For the word "model", return each line of the data in which it occurs.

[Dataset entries]
━━━━━━━━━━

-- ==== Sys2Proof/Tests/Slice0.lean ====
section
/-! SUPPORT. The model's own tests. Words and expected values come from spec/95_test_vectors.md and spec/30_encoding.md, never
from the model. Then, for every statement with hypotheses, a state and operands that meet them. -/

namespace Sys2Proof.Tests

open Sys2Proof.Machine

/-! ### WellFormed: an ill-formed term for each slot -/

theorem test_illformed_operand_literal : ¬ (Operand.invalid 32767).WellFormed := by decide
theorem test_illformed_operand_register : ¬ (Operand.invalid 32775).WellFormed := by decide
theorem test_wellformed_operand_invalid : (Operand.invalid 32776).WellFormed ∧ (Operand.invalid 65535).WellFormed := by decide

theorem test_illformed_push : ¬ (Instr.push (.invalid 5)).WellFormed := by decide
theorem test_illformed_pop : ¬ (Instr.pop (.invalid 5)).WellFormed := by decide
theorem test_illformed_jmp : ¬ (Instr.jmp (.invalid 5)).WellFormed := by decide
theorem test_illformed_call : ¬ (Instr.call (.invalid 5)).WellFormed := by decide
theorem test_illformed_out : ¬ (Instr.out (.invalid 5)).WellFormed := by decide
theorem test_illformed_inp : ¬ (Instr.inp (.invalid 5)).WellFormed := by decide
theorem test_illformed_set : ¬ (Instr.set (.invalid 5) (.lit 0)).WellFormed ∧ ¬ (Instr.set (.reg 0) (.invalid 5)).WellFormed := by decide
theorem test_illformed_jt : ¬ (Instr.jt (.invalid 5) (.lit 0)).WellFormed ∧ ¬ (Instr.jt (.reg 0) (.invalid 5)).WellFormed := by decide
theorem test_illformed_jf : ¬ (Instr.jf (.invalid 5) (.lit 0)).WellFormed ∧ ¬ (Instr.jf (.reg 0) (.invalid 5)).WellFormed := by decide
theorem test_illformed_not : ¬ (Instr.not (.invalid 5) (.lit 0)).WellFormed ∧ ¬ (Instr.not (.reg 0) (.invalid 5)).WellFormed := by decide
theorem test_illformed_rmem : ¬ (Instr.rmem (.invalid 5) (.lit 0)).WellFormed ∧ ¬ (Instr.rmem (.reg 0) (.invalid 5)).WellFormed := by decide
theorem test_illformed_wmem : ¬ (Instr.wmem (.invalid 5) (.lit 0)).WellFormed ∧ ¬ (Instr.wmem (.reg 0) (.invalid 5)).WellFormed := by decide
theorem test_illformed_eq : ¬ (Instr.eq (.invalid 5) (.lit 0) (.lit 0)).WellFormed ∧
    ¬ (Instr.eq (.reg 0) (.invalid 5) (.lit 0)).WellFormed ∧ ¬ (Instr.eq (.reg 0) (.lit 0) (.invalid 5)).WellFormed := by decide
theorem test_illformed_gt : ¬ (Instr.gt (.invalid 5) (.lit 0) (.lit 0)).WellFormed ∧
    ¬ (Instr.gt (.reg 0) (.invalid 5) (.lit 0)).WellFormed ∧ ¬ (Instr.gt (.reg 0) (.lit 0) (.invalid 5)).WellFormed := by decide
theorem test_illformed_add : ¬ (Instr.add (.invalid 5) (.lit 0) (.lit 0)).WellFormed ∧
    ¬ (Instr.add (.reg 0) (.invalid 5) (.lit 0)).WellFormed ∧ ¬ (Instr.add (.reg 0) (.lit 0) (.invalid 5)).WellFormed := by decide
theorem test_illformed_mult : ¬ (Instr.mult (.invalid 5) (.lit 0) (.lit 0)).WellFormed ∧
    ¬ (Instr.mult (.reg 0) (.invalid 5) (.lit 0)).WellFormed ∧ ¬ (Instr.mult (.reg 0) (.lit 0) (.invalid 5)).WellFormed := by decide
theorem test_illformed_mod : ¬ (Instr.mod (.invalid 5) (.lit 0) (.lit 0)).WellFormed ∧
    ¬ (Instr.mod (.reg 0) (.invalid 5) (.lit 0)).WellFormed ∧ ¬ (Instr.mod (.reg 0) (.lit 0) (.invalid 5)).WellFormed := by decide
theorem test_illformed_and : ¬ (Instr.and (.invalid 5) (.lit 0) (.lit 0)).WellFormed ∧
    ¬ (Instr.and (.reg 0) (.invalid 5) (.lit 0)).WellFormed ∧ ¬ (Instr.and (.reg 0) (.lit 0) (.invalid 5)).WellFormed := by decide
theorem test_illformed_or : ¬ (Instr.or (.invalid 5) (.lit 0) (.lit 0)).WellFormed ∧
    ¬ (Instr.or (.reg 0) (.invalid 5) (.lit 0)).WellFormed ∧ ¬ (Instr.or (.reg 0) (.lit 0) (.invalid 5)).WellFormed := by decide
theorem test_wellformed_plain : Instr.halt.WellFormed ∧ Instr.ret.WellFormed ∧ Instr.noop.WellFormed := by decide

━━━━━━━━━━

- _YOUR RESPONSE_
/-! SUPPORT. The model's own tests. Words and expected values come from spec/95_test_vectors.md and spec/30_encoding.md, never
from the model. Then, for every statement with hypotheses, a state and operands that meet them. -/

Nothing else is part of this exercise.